= Derek Hitchins =

British systems engineer

Derek K. Hitchins (born 1935) is a British systems engineer and was professor in engineering management, in command & control and in systems science at Cranfield University at Cranfield, Bedfordshire, England.

== Biography ==
Hitchins joined the Royal Air Force in 1952 as an apprentice and retired as a wing commander in 1973 to join industry. From 1975 to 1976 he worked as the system design manager of the Tornado ADV aviation company and technical coordinator for UKAIR CCIS. From 1975 to 1979 he was head of Integrated sciences in a grammar school, teaching physics, integrated science, mathematics, electronics, biology and astronomy to advanced level, with music, gymnastics and athletics as additional subjects.

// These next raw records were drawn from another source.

-- ==== Sys2Proof/Laws/Ops.lean ====
section
/-! SUPPORT. What each operation the commands share can do. -/

namespace Sys2Proof.Machine

/-! ## BUSY -/

@[simp] theorem State.markBusy_busy (p : Nat) (s : State) : (s.markBusy p).busy = (s.busy || decide (0 < p)) := by
  unfold State.markBusy; split <;> simp_all
@[simp] theorem State.markBusy_lanes (p : Nat) (s : State) : (s.markBusy p).lanes = s.lanes := by
  unfold State.markBusy; split <;> rfl
@[simp] theorem State.markBusy_phase (p : Nat) (s : State) : (s.markBusy p).phase = s.phase := by
  unfold State.markBusy; split <;> rfl
@[simp] theorem State.markBusy_func (p : Nat) (s : State) : (s.markBusy p).func = s.func := by
  unfold State.markBusy; split <;> rfl
@[simp] theorem State.markBusy_be (p : Nat) (s : State) : (s.markBusy p).be = s.be := by
  unfold State.markBusy; split <;> rfl
@[simp] theorem State.markBusy_err (p : Nat) (s : State) : (s.markBusy p).err = s.err := by
  unfold State.markBusy; split <;> rfl
@[simp] theorem State.markBusy_cursor (p : Nat) (s : State) : (s.markBusy p).cursor = s.cursor := by
  unfold State.markBusy; split <;> rfl
@[simp] theorem State.markBusy_outcnt (p : Nat) (s : State) : (s.markBusy p).outcnt = s.outcnt := by
  unfold State.markBusy; split <;> rfl
@[simp] theorem State.markBusy_din (p : Nat) (s : State) : (s.markBusy p).din = s.din := by
  unfold State.markBusy; split <;> rfl
@[simp] theorem State.markBusy_dout (p : Nat) (s : State) : (s.markBusy p).dout = s.dout := by
  unfold State.markBusy; split <;> rfl
@[simp] theorem State.markBusy_irqen (p : Nat) (s : State) : (s.markBusy p).irqen = s.irqen := by
  unfold State.markBusy; split <;> rfl
@[simp] theorem State.markBusy_response (p : Nat) (s : State) : (s.markBusy p).response = s.response := by
  unfold State.markBusy; split <;> rfl
@[simp] theorem State.markBusy_pending (p : Nat) (s : State) : (s.markBusy p).pending = s.pending := by
  unfold State.markBusy; split <;> rfl

/-- A turn of the engine clears BUSY, whatever it was, and changes nothing else. -/
theorem engineTurn_eq (s : State) : engineTurn s = s.setBusy false := by
  unfold engineTurn
  split
  · rfl
  · next h => ext1 <;> simp_all

/-! ## RATE -/

theorem State.rate_of_sponge {s : State} (h1 : s.phase ≠ .idle) (h2 : s.phase ≠ .raw) : s.rate = s.func.rate := by
  unfold State.rate; split <;> first | rfl | contradiction

/-! ## The checks at issue -/

/-- A command passes every check exactly when its opcode is known, BUSY does not stop it, its operands are legal, its
phase is allowed and the output limit is kept. -/
theorem issueError_eq_none {op : Option Opcode} {v : Verdict} {overrun : Bool} {s : State} :
    issueError op v overrun s = none ↔
      ∃ o, op = some o ∧ (s.busy = true → acceptedWhileBusy o = true) ∧ v = .ok ∧ allowedIn o s.phase = true
        ∧ overrun = false := by
  cases op with
  | none => simp [issueError]
  | some o =>
    simp only [issueError, Option.some.injEq, exists_eq_left']
    generalize s.busy = b, acceptedWhileBusy o = a, allowedIn o s.phase = p
    cases b <;> cases a <;> cases v <;> cases p <;> cases overrun <;> simp

/-- A failed check never reports NONE. -/
theorem issueError_ne_noError {op : Option Opcode} {v : Verdict} {overrun : Bool} {s : State} {c : ErrCode}
    (h : issueError op v overrun s = some c) : c ≠ .noError := by
  unfold issueError at h
  cases op with
  | none => simp at h; subst h; simp
  | some o =>
    rintro rfl
    revert h
    simp only
    generalize s.busy = b, acceptedWhileBusy o = a, allowedIn o s.phase = p
    cases b <;> cases a <;> cases v <;> cases p <;> cases overrun <;> simp

theorem issue_locked {op : Option Opcode} {v : Verdict} {overrun : Bool} {effect : State → State} {s : State}
    (h : s.err ≠ .noError) : issue op v overrun effect s = s := if_neg h

theorem issue_raises {op : Option Opcode} {v : Verdict} {overrun : Bool} {effect : State → State} {s : State}
    {c : ErrCode} (h : s.err = .noError) (he : issueError op v overrun s = some c) :
    issue op v overrun effect s = raiseError c s := by
  simp [issue, h, he]

theorem issue_accepts {op : Option Opcode} {v : Verdict} {overrun : Bool} {effect : State → State} {s : State}
    (h : s.err = .noError) (he : issueError op v overrun s = none) : issue op v overrun effect s = effect s := by
  simp [issue, h, he]

/-- All that issue can do: nothing under the lock, record the first error, or the effect. -/
theorem issue_cases (op : Option Opcode) (v : Verdict) (overrun : Bool) (effect : State → State) (s : State) :
    (s.err ≠ .noError ∧ issue op v overrun effect s = s) ∨
    (∃ c, s.err = .noError ∧ issueError op v overrun s = some c ∧ issue op v overrun effect s = raiseError c s) ∨
    (s.err = .noError ∧ issueError op v overrun s = none ∧ issue op v overrun effect s = effect s) := by
  by_cases h : s.err = .noError
  · cases he : issueError op v overrun s with
    | some c => exact .inr (.inl ⟨c, h, rfl, issue_raises h he⟩)
    | none => exact .inr (.inr ⟨h, rfl, issue_accepts h he⟩)
  · exact .inl ⟨h, issue_locked h⟩

end Sys2Proof.Machine
end

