-- ==== Sys2Proof/Laws/Sponge.lean ====
section
/-! SUPPORT. The byte loops of ABSORB and SQUEEZE, and the fields their effects leave alone. -/

namespace Sys2Proof.Machine

@[simp] theorem absorbBytes_nil (rate : BitVec 8) (t : Transfer) : absorbBytes rate t [] = t := rfl

@[simp] theorem absorbBytes_cons (rate : BitVec 8) (t : Transfer) (b : Byte) (bs : List Byte) :
    absorbBytes rate t (b :: bs) = absorbBytes rate (absorbByte rate t b) bs := rfl

@[simp] theorem squeezeBytes_zero (rate : BitVec 8) (t : Transfer) : squeezeBytes rate 0 t = ([], t) := rfl

@[simp] theorem squeezeBytes_length (rate : BitVec 8) (n : Nat) (t : Transfer) : (squeezeBytes rate n t).1.length = n := by
  induction n generalizing t with
  | zero => rfl
  | succ n ih => simp [squeezeBytes, ih]

/-- Absorbing `bs` with room for all of it, and more, in the block: no permutation, the cursor moves on. -/
theorem absorbBytes_within {rate : BitVec 8} (bs : List Byte) {t : Transfer}
    (h : t.cursor.toNat + bs.length < rate.toNat) :
    (absorbBytes rate t bs).cursor = t.cursor + BitVec.ofNat 8 bs.length ∧ (absorbBytes rate t bs).perms = t.perms := by
  induction bs generalizing t with
  | nil => simp
  | cons b bs ih =>
    have hr := rate.isLt
    simp only [List.length_cons] at h
    have hc : (t.cursor + 1).toNat = t.cursor.toNat + 1 := by
      rw [BitVec.toNat_add]; simp; omega
    have hne : t.cursor + 1 ≠ rate := fun e => by rw [← e, hc] at h; omega
    have hs : absorbByte rate t b = ⟨xorStateByte t.lanes t.cursor.toNat b, t.cursor + 1, t.perms⟩ := by
      rw [absorbByte, if_neg hne]
    rw [absorbBytes_cons, hs]
    obtain ⟨h1, h2⟩ := ih (t := ⟨xorStateByte t.lanes t.cursor.toNat b, t.cursor + 1, t.perms⟩) (by simp only [hc]; omega)
    refine ⟨?_, h2⟩
    rw [h1, List.length_cons]
    apply BitVec.eq_of_toNat_eq
    simp [BitVec.toNat_add]
    omega

theorem toNat_add_one {c r : BitVec 8} (h : c.toNat < r.toNat) : (c + 1).toNat = c.toNat + 1 := by
  have hr := r.isLt
  rw [BitVec.toNat_add]; simp; omega

/-- Absorbing with room to spare, byte by byte: the bytes are XORed in from the cursor on, and nothing else changes. -/
theorem stateByte_absorbBytes_within {rate : BitVec 8} (bs : List Byte) {t : Transfer}
    (h : t.cursor.toNat + bs.length < rate.toNat) (h200 : rate.toNat ≤ 200) (i : Nat) :
    stateByte (absorbBytes rate t bs).lanes i =
      if t.cursor.toNat ≤ i ∧ i < t.cursor.toNat + bs.length then stateByte t.lanes i ^^^ bs.getD (i - t.cursor.toNat) 0
      else stateByte t.lanes i := by
  induction bs generalizing t with
  | nil => simp
  | cons b bs ih =>
    simp only [List.length_cons] at h
    have hc : (t.cursor + 1).toNat = t.cursor.toNat + 1 := toNat_add_one (r := rate) (by omega)
    have hne : t.cursor + 1 ≠ rate := fun e => by rw [← e, hc] at h; omega
    rw [absorbBytes_cons, absorbByte, if_neg hne, ih (by simp only [hc]; omega)]
    simp only [hc, stateByte_xorStateByte, List.length_cons]
    by_cases e : t.cursor.toNat = i
    · subst e
      rw [if_neg (by omega), if_pos ⟨rfl, by omega⟩, if_pos (by omega)]
      simp
    · rw [if_neg (c := t.cursor.toNat = i ∧ _) (by tauto)]
      by_cases h1 : t.cursor.toNat + 1 ≤ i ∧ i < t.cursor.toNat + 1 + bs.length
      · rw [if_pos h1, if_pos (by omega)]
        have : i - t.cursor.toNat = (i - (t.cursor.toNat + 1)) + 1 := by omega
        rw [this, List.getD_cons_succ]
      · rw [if_neg h1, if_neg (by omega)]

theorem absorbBytes_append (rate : BitVec 8) (t : Transfer) (as bs : List Byte) :
    absorbBytes rate t (as ++ bs) = absorbBytes rate (absorbBytes rate t as) bs := List.foldl_append ..

/-- Absorbing exactly to the end of the block: the filled block is permuted and the cursor returns to 0. -/
theorem absorbBytes_fills {rate : BitVec 8} {bs : List Byte} {t : Transfer} (h : t.cursor.toNat < rate.toNat)
    (hl : t.cursor.toNat + bs.length = rate.toNat) (h200 : rate.toNat ≤ 200) :
    ∃ full, absorbBytes rate t bs = ⟨keccakP full, 0, t.perms + 1⟩ ∧ ∀ i, stateByte full i =
      if t.cursor.toNat ≤ i ∧ i < rate.toNat then stateByte t.lanes i ^^^ bs.getD (i - t.cursor.toNat) 0
      else stateByte t.lanes i := by
  rcases List.eq_nil_or_concat bs with rfl | ⟨as, b, rfl⟩
  · simp at hl; omega
  · simp only [List.concat_eq_append, List.length_append, List.length_singleton] at hl ⊢
    obtain ⟨h1, h2⟩ := absorbBytes_within as (rate := rate) (t := t) (by omega)
    have hc : (absorbBytes rate t as).cursor.toNat = t.cursor.toNat + as.length := by
      have := rate.isLt
      rw [h1, BitVec.toNat_add]; simp; omega
    have he : (absorbBytes rate t as).cursor + 1 = rate := by
      apply BitVec.eq_of_toNat_eq
      rw [toNat_add_one (r := rate) (by omega)]; omega
    refine ⟨xorStateByte (absorbBytes rate t as).lanes (absorbBytes rate t as).cursor.toNat b, ?_, fun i => ?_⟩
    · rw [absorbBytes_append, absorbBytes_cons, absorbBytes_nil, absorbByte, if_pos he, h2]
    · rw [stateByte_xorStateByte, stateByte_absorbBytes_within as (by omega) h200, hc]
      by_cases e : t.cursor.toNat + as.length = i
      · subst e
        rw [if_pos ⟨rfl, by omega⟩, if_neg (by omega), if_pos (by omega)]
        simp
      · rw [if_neg (by tauto)]
        by_cases h1 : t.cursor.toNat ≤ i ∧ i < t.cursor.toNat + as.length
        · rw [if_pos h1, if_pos (by omega), List.getD_append _ _ _ _ (by omega)]
        · rw [if_neg h1, if_neg (by omega)]

/-- Squeezing within the block: the bytes from the cursor on, and no permutation. -/
theorem squeezeBytes_within {rate : BitVec 8} (n : Nat) {t : Transfer} (h : t.cursor.toNat + n ≤ rate.toNat) :
    squeezeBytes rate n t = ((List.range n).map (fun k => stateByte t.lanes (t.cursor.toNat + k)),
      ⟨t.lanes, t.cursor + BitVec.ofNat 8 n, t.perms⟩) := by
  induction n generalizing t with
  | zero => simp
  | succ n ih =>
    have hne : t.cursor ≠ rate := fun e => by rw [e] at h; omega
    have hc : (t.cursor + 1).toNat = t.cursor.toNat + 1 := toNat_add_one (r := rate) (by omega)
    simp only [squeezeBytes, refill, if_neg hne]
    rw [ih (by simp only [hc]; omega), List.range_succ_eq_map]
    simp only [hc, List.map_cons, List.map_map, Nat.add_zero, Prod.mk.injEq, List.cons.injEq, true_and, Transfer.mk.injEq,
      and_true]
    refine ⟨?_, ?_⟩
    · apply List.map_congr_left; intro k _; simp [Nat.add_assoc, Nat.add_comm 1]
    · apply BitVec.eq_of_toNat_eq; simp [BitVec.toNat_add]; omega

/-- Squeezing past the end of the block: one permutation, the bytes before it from the old state and the others from the
new one. -/
theorem squeezeBytes_crosses {rate : BitVec 8} (n : Nat) {t : Transfer} (hc : t.cursor.toNat ≤ rate.toNat)
    (h : rate.toNat < t.cursor.toNat + n) (hn : n ≤ rate.toNat) :
    squeezeBytes rate n t =
      ((List.range n).map (fun k => if t.cursor.toNat + k < rate.toNat then stateByte t.lanes (t.cursor.toNat + k)
        else stateByte (keccakP t.lanes) (t.cursor.toNat + k - rate.toNat)),
      ⟨keccakP t.lanes, BitVec.ofNat 8 (t.cursor.toNat + n - rate.toNat), t.perms + 1⟩) := by
  induction n generalizing t with
  | zero => omega
  | succ n ih =>
    by_cases e : t.cursor = rate
    · have h0 : (0 : BitVec 8) ≠ rate := fun e0 => by rw [← e0] at hn; simp at hn
      have : squeezeBytes rate (n + 1) t = squeezeBytes rate (n + 1) ⟨keccakP t.lanes, 0, t.perms + 1⟩ := by
        simp only [squeezeBytes, refill, if_pos e, if_neg h0]
      rw [this, squeezeBytes_within (n + 1) (by simpa using hn), e]
      simp
    · have hlt : t.cursor.toNat < rate.toNat := by
        rcases Nat.lt_or_ge t.cursor.toNat rate.toNat with h | h
        · exact h
        · exact absurd (BitVec.eq_of_toNat_eq (by omega)) e
      have hc1 : (t.cursor + 1).toNat = t.cursor.toNat + 1 := toNat_add_one hlt
      simp only [squeezeBytes, refill, if_neg e]
      rw [ih (by simp only [hc1]; omega) (by simp only [hc1]; omega) (by omega), List.range_succ_eq_map]
      simp only [hc1, List.map_cons, List.map_map, Nat.add_zero, if_pos hlt, Prod.mk.injEq, List.cons.injEq, true_and,
        Transfer.mk.injEq, and_true]
      refine ⟨?_, ?_⟩
      · apply List.map_congr_left; intro k _; simp [Nat.add_assoc, Nat.add_comm 1]
      · congr 1; omega

/-- The fields ABSORB's and SQUEEZE's loops write back. -/
@[simp] theorem State.setTransfer_lanes (t : Transfer) (s : State) : (s.setTransfer t).lanes = t.lanes := rfl
@[simp] theorem State.setTransfer_cursor (t : Transfer) (s : State) : (s.setTransfer t).cursor = t.cursor := rfl
@[simp] theorem State.setTransfer_phase (t : Transfer) (s : State) : (s.setTransfer t).phase = s.phase := rfl
@[simp] theorem State.setTransfer_func (t : Transfer) (s : State) : (s.setTransfer t).func = s.func := rfl
@[simp] theorem State.setTransfer_be (t : Transfer) (s : State) : (s.setTransfer t).be = s.be := rfl
@[simp] theorem State.setTransfer_err (t : Transfer) (s : State) : (s.setTransfer t).err = s.err := rfl
@[simp] theorem State.setTransfer_busy (t : Transfer) (s : State) : (s.setTransfer t).busy = s.busy := rfl
@[simp] theorem State.setTransfer_outcnt (t : Transfer) (s : State) : (s.setTransfer t).outcnt = s.outcnt := rfl
@[simp] theorem State.setTransfer_din (t : Transfer) (s : State) : (s.setTransfer t).din = s.din := rfl
@[simp] theorem State.setTransfer_dout (t : Transfer) (s : State) : (s.setTransfer t).dout = s.dout := rfl
@[simp] theorem State.setTransfer_irqen (t : Transfer) (s : State) : (s.setTransfer t).irqen = s.irqen := rfl
@[simp] theorem State.setTransfer_response (t : Transfer) (s : State) : (s.setTransfer t).response = s.response := rfl
@[simp] theorem State.setTransfer_pending (t : Transfer) (s : State) : (s.setTransfer t).pending = s.pending := rfl

@[simp] theorem State.transfer_lanes (s : State) : s.transfer.lanes = s.lanes := rfl
@[simp] theorem State.transfer_cursor (s : State) : s.transfer.cursor = s.cursor := rfl
@[simp] theorem State.transfer_perms (s : State) : s.transfer.perms = 0 := rfl

/-- All that the count of a SQUEEZE can do: nothing, OUTCNT, or OUTCNT and the end of the output. -/
theorem countOutput_cases (n : Nat) (s : State) :
    (s.func.outputBytes = none ∧ countOutput n s = s) ∨
    (∃ d, s.func.outputBytes = some d ∧
      (((s.outcnt + BitVec.ofNat 8 n).toNat ≠ d ∧ countOutput n s = s.setOutcnt (s.outcnt + BitVec.ofNat 8 n)) ∨
       ((s.outcnt + BitVec.ofNat 8 n).toNat = d ∧
          countOutput n s = enterFinished (s.setOutcnt (s.outcnt + BitVec.ofNat 8 n))))) := by
  unfold countOutput
  cases h : s.func.outputBytes with
  | none => exact .inl ⟨rfl, rfl⟩
  | some d =>
    refine .inr ⟨d, rfl, ?_⟩
    by_cases e : (s.outcnt + BitVec.ofNat 8 n).toNat = d
    · exact .inr ⟨e, if_pos e⟩
    · exact .inl ⟨e, if_neg e⟩

end Sys2Proof.Machine
end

In 1980 he returned to industry and held posts at two leading systems engineering companies as Marketing Director, Business Development Director and Technical Director. He also worked as UK Technical Director for the NATO Air Command and Control System (ACCS) project in Brussels before becoming an academic in 1988.

In 1988 he became professor in Engineering Management at City University, London. From 1990 to 1994 he held the British Aerospace Chairs in Systems Science and in Command and Control, Cranfield University at RMCS Shrivenham. After his retirement in 1994 he continued as a part-time consultant, teacher, visiting professor and international lecturer.

He was the inaugural president of the UK chapter of INCOSE, and also the inaugural chairman of the Institution of Electrical Engineers’ (IEE’s) Professional Group on Systems Engineering. For many years he was an independent member of the UK Defence Scientific Advisory Board.

== Work ==
His current research is into system thinking, system requirements, social psychology & anthropology, Egyptology, command & control, system design and world-class systems engineering.

== Publications ==
Hitchins wrote several books and article. A selection:
- 1990. Conceiving Systems. Thesis (Ph.D.) City University, 1990.
- 1992. Draft Guide to the Practice of System Engineering. With John C. Boarder and Patrick D. R. Moore. Institution of Electrical Engineers.
- 1993. Putting Systems to Work,
- 2000. Getting to Grips with Complexity or... A Theory of Everything Else...
- 2003, Advanced Systems Thinking, Engineering and Management, Norwood MA: Artech House.
- 2003. The Pyramid Builder's Handbook
- 2003. The Secret Diaries of Hemiunu
- 2007. Systems Engineering: A 21st Century Systems Methodology.

Articles, a selection:
- 2003, Systems Methodology, paper.
- 2003, What’s in a System-of-Systems?, paper.